Given data
----------

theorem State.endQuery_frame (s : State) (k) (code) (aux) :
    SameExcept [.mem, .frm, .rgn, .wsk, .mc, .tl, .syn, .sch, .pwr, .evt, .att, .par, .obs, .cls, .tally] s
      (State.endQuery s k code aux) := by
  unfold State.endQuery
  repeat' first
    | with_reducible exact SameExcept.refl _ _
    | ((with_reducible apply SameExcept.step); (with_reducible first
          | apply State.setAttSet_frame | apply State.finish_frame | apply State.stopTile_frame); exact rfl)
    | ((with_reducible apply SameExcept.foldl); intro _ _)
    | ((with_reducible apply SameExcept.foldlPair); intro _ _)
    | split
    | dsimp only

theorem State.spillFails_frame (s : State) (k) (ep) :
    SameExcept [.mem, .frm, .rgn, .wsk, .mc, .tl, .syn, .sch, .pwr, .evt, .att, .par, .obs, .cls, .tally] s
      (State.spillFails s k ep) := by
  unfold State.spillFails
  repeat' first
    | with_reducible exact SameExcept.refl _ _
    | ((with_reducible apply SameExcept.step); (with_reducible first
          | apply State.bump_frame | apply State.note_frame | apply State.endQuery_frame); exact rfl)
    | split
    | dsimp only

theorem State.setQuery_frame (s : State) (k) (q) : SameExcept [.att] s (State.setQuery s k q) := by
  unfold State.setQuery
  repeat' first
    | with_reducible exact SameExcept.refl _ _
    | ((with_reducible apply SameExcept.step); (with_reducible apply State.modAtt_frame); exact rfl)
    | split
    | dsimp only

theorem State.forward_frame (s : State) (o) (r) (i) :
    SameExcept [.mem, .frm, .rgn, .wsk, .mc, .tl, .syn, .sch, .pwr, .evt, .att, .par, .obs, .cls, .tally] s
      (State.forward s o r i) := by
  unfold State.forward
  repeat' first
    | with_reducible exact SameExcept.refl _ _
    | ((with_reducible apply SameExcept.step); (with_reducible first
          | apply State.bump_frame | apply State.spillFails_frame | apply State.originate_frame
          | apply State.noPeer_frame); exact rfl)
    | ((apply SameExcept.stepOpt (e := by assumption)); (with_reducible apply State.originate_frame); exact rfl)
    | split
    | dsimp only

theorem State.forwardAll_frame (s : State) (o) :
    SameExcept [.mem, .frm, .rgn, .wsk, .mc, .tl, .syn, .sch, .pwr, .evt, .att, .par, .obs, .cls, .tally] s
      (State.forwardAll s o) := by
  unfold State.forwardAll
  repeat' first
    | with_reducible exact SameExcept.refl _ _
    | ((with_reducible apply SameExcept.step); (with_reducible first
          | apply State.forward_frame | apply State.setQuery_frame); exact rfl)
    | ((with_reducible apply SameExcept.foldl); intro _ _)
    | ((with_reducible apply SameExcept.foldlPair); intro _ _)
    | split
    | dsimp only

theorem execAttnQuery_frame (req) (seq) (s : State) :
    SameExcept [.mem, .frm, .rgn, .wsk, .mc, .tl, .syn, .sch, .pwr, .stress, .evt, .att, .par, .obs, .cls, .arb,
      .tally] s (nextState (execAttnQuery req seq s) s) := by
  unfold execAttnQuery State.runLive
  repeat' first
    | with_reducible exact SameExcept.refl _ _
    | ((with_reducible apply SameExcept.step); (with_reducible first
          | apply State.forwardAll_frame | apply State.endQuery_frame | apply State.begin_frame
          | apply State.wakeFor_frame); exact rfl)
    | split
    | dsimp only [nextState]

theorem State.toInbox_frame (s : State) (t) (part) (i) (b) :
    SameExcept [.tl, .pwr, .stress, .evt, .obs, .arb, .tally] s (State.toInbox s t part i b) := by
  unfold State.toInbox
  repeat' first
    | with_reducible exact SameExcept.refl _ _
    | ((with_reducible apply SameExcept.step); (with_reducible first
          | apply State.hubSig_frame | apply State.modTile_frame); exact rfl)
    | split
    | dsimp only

----------

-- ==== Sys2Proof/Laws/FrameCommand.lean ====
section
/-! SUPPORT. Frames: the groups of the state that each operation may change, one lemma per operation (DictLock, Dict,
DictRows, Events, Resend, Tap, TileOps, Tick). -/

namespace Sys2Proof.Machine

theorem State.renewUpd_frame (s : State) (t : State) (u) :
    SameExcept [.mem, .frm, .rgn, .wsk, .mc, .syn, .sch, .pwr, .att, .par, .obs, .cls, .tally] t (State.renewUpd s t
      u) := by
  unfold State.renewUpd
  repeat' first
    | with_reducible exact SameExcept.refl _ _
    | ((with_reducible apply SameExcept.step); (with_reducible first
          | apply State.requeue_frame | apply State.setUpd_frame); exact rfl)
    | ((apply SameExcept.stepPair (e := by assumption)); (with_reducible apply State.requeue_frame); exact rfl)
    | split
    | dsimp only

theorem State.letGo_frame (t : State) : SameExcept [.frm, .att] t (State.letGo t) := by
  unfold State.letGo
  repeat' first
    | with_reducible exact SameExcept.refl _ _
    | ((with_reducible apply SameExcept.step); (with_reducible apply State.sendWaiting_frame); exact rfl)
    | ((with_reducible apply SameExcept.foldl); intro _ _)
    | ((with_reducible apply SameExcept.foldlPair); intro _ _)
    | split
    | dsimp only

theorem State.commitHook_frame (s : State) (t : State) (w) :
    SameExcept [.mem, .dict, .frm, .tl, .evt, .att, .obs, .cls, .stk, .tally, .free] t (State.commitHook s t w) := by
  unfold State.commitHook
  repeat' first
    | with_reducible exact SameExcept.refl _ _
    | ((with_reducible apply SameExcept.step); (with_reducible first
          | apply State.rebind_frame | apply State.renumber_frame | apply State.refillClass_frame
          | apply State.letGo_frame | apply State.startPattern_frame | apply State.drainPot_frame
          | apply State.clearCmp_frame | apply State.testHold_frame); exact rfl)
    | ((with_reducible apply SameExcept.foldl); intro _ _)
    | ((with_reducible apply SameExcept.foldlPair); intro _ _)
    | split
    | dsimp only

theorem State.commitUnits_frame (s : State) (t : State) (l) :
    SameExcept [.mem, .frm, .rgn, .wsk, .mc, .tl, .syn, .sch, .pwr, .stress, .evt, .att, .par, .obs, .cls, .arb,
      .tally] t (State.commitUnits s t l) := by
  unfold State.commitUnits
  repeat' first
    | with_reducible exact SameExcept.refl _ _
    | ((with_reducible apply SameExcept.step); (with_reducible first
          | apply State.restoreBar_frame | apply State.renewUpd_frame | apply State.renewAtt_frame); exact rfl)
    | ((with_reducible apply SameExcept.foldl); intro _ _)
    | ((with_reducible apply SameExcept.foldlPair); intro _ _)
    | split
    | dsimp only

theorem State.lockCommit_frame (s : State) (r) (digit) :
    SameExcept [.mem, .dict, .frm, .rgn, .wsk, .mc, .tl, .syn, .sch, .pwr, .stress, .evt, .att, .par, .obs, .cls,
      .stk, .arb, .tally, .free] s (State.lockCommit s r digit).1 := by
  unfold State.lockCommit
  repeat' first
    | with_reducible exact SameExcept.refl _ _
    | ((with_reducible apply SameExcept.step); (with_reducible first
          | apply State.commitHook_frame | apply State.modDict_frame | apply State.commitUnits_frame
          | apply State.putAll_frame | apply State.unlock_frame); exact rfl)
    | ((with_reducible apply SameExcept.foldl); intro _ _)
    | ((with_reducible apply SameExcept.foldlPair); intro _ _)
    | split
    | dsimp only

----------

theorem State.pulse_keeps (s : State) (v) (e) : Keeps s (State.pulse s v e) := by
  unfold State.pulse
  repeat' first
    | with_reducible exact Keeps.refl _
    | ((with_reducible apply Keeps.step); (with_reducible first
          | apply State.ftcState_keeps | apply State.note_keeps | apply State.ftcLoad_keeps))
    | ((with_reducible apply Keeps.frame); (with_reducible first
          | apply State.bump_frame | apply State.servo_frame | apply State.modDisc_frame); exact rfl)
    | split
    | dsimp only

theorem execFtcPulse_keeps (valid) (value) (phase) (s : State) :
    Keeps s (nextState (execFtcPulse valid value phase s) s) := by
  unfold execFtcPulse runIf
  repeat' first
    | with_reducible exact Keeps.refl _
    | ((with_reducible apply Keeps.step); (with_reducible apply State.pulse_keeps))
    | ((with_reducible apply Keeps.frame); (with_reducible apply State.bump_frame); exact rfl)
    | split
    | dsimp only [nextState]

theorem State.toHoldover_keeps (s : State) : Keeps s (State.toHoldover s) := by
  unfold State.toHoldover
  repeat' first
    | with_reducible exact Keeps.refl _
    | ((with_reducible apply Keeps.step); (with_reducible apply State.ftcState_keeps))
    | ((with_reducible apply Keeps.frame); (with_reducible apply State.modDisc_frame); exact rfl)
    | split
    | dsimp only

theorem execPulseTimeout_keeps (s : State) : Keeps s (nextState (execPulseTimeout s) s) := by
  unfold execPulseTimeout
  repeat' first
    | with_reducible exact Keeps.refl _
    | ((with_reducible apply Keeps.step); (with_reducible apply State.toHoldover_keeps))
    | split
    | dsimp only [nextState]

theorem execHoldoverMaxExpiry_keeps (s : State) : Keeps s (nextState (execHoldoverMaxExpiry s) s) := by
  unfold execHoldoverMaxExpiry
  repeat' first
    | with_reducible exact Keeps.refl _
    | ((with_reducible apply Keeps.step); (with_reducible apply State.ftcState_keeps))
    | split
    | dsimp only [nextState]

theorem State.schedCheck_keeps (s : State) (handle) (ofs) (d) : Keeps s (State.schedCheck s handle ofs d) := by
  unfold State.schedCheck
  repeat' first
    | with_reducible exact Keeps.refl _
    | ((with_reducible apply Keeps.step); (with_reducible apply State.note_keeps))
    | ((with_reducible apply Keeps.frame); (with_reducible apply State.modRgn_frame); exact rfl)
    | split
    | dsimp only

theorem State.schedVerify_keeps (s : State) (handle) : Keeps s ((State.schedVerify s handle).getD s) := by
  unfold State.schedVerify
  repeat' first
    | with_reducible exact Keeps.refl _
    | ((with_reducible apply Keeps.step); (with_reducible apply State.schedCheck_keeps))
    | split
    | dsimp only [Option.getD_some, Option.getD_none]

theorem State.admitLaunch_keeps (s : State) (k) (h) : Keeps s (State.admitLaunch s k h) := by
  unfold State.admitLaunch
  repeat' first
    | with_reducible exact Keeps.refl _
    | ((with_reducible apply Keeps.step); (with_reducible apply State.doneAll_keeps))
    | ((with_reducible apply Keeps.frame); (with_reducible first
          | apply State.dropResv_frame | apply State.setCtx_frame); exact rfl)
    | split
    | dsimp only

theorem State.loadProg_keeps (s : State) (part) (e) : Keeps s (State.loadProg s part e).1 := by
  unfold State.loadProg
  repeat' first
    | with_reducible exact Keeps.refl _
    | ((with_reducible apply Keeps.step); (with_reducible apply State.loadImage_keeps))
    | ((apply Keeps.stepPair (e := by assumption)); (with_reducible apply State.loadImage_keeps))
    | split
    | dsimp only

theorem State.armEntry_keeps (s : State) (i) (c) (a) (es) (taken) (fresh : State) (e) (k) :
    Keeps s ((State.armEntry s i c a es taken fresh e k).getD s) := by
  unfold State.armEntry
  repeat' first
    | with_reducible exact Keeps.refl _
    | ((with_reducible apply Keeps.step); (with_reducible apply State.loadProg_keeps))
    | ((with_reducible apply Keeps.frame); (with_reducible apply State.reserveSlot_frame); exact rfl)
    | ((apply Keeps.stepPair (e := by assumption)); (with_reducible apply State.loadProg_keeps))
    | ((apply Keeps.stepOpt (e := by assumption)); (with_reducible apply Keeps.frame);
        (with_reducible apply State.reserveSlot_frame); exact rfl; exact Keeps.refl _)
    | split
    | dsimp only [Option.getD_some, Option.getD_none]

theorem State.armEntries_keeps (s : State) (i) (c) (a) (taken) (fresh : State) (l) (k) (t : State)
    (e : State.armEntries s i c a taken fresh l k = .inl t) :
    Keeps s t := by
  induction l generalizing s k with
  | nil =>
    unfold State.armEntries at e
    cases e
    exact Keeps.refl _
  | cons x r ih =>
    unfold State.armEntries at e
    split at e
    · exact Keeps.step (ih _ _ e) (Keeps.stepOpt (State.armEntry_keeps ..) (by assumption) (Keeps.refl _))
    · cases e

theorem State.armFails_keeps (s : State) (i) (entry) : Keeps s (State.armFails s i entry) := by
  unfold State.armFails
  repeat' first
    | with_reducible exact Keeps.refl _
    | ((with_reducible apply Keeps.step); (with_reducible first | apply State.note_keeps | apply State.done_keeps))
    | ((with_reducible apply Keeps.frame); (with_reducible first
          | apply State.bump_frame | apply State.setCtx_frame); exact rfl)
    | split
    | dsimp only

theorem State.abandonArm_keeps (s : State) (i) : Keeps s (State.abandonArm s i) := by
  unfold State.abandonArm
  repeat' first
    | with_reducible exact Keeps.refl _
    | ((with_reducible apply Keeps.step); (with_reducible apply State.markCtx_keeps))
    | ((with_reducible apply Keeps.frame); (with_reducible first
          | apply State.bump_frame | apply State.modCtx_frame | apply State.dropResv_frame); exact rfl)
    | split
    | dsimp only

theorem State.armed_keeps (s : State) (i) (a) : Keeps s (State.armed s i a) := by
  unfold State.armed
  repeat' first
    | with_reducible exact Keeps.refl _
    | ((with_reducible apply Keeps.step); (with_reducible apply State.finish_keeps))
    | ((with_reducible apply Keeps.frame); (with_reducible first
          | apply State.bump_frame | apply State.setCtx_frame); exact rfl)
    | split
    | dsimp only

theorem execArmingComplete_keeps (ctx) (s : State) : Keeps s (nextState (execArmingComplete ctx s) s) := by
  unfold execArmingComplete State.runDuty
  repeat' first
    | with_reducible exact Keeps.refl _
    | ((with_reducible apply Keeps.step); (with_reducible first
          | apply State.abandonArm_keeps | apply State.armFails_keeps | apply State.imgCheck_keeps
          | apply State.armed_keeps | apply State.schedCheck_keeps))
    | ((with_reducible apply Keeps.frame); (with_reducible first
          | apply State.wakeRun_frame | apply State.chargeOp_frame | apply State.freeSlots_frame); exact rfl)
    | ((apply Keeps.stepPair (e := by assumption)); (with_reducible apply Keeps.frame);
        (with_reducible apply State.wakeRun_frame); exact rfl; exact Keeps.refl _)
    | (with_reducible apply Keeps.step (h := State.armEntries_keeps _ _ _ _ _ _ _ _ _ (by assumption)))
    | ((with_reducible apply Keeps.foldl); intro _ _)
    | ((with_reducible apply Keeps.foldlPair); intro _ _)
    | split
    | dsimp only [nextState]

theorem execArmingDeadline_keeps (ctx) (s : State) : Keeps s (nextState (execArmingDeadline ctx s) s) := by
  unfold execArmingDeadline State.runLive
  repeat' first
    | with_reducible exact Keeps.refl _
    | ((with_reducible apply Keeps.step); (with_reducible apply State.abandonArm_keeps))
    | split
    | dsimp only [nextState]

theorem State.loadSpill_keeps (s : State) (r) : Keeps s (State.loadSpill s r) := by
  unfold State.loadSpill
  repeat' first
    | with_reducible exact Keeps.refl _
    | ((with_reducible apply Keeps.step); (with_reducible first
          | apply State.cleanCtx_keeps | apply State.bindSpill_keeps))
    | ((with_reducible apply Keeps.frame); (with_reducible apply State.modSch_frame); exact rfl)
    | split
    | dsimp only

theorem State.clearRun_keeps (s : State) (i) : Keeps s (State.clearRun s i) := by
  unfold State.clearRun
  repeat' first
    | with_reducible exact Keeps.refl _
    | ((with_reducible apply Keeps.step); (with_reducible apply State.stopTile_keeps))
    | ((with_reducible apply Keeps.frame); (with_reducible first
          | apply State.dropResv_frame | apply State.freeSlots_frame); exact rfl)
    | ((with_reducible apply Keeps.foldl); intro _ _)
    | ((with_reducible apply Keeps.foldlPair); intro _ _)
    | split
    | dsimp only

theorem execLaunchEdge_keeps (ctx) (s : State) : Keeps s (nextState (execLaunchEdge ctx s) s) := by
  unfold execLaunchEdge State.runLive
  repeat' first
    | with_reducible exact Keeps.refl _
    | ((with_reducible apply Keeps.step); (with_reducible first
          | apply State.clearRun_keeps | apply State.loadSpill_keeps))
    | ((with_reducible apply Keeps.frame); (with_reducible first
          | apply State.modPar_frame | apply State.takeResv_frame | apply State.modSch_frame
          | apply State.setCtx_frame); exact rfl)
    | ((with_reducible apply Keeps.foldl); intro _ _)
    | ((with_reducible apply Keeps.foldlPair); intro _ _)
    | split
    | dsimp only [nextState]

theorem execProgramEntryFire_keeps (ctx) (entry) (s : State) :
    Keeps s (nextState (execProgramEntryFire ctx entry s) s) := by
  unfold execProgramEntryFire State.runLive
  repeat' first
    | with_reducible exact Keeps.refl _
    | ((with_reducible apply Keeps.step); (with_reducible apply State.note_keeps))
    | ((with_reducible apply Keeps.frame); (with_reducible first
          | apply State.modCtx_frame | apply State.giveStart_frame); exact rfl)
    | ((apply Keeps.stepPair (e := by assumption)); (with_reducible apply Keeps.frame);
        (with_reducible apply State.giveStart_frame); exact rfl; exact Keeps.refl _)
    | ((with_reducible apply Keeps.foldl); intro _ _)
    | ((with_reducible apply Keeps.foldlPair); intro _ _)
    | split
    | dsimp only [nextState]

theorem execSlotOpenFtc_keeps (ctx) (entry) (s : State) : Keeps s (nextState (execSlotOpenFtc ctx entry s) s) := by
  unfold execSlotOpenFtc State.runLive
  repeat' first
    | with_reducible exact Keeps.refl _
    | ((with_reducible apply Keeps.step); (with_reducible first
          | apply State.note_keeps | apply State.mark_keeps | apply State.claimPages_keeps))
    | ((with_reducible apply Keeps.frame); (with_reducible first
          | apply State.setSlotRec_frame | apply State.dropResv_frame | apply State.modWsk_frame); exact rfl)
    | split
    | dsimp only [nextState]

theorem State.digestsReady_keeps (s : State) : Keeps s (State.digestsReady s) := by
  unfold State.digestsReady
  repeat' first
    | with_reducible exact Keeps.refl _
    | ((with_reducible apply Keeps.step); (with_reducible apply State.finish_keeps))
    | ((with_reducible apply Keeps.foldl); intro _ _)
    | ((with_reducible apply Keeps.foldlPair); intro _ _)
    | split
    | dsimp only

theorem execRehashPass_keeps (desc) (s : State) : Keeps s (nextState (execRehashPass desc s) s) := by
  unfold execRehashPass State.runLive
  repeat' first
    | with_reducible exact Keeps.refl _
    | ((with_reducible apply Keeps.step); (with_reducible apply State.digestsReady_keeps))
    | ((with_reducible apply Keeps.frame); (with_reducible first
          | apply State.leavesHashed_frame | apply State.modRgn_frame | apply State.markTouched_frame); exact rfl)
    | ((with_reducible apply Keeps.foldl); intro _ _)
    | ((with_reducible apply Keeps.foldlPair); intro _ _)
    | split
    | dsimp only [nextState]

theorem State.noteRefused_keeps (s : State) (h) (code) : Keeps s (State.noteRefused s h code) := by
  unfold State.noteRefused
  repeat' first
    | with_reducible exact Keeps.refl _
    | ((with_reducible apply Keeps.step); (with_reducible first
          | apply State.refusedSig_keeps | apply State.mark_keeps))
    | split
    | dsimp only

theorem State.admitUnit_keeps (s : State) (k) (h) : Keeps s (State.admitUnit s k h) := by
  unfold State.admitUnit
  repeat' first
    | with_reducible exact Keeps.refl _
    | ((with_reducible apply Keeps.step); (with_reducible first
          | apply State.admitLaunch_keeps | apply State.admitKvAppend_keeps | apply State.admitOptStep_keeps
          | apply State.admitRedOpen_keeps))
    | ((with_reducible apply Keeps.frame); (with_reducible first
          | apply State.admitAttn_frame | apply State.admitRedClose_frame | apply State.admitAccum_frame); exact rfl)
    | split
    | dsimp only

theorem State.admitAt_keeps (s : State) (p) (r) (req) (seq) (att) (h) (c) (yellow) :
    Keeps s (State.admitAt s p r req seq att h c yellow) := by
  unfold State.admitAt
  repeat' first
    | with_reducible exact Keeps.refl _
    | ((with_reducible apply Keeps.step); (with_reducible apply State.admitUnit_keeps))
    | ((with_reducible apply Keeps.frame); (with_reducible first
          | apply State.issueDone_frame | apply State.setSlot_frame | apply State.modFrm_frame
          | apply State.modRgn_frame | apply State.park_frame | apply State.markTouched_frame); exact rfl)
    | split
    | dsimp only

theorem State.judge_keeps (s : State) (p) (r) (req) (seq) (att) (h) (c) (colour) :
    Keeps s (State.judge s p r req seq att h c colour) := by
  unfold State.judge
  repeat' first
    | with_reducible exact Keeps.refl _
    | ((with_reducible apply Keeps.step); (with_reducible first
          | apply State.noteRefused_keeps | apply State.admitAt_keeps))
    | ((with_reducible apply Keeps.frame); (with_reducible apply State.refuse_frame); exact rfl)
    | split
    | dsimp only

----------

What needs to be done
Using the entries above, give again exactly the lines from the line holding "State.requeue_frame); exact rfl)" through the line holding "State.sendWaiting_frame); exact rfl)". Include both end lines and nothing else.

Response area
    | ((apply SameExcept.stepPair (e := by assumption)); (with_reducible apply State.requeue_frame); exact rfl)
    | split
    | dsimp only

theorem State.letGo_frame (t : State) : SameExcept [.frm, .att] t (State.letGo t) := by
  unfold State.letGo
  repeat' first
    | with_reducible exact SameExcept.refl _ _
    | ((with_reducible apply SameExcept.step); (with_reducible apply State.sendWaiting_frame); exact rfl)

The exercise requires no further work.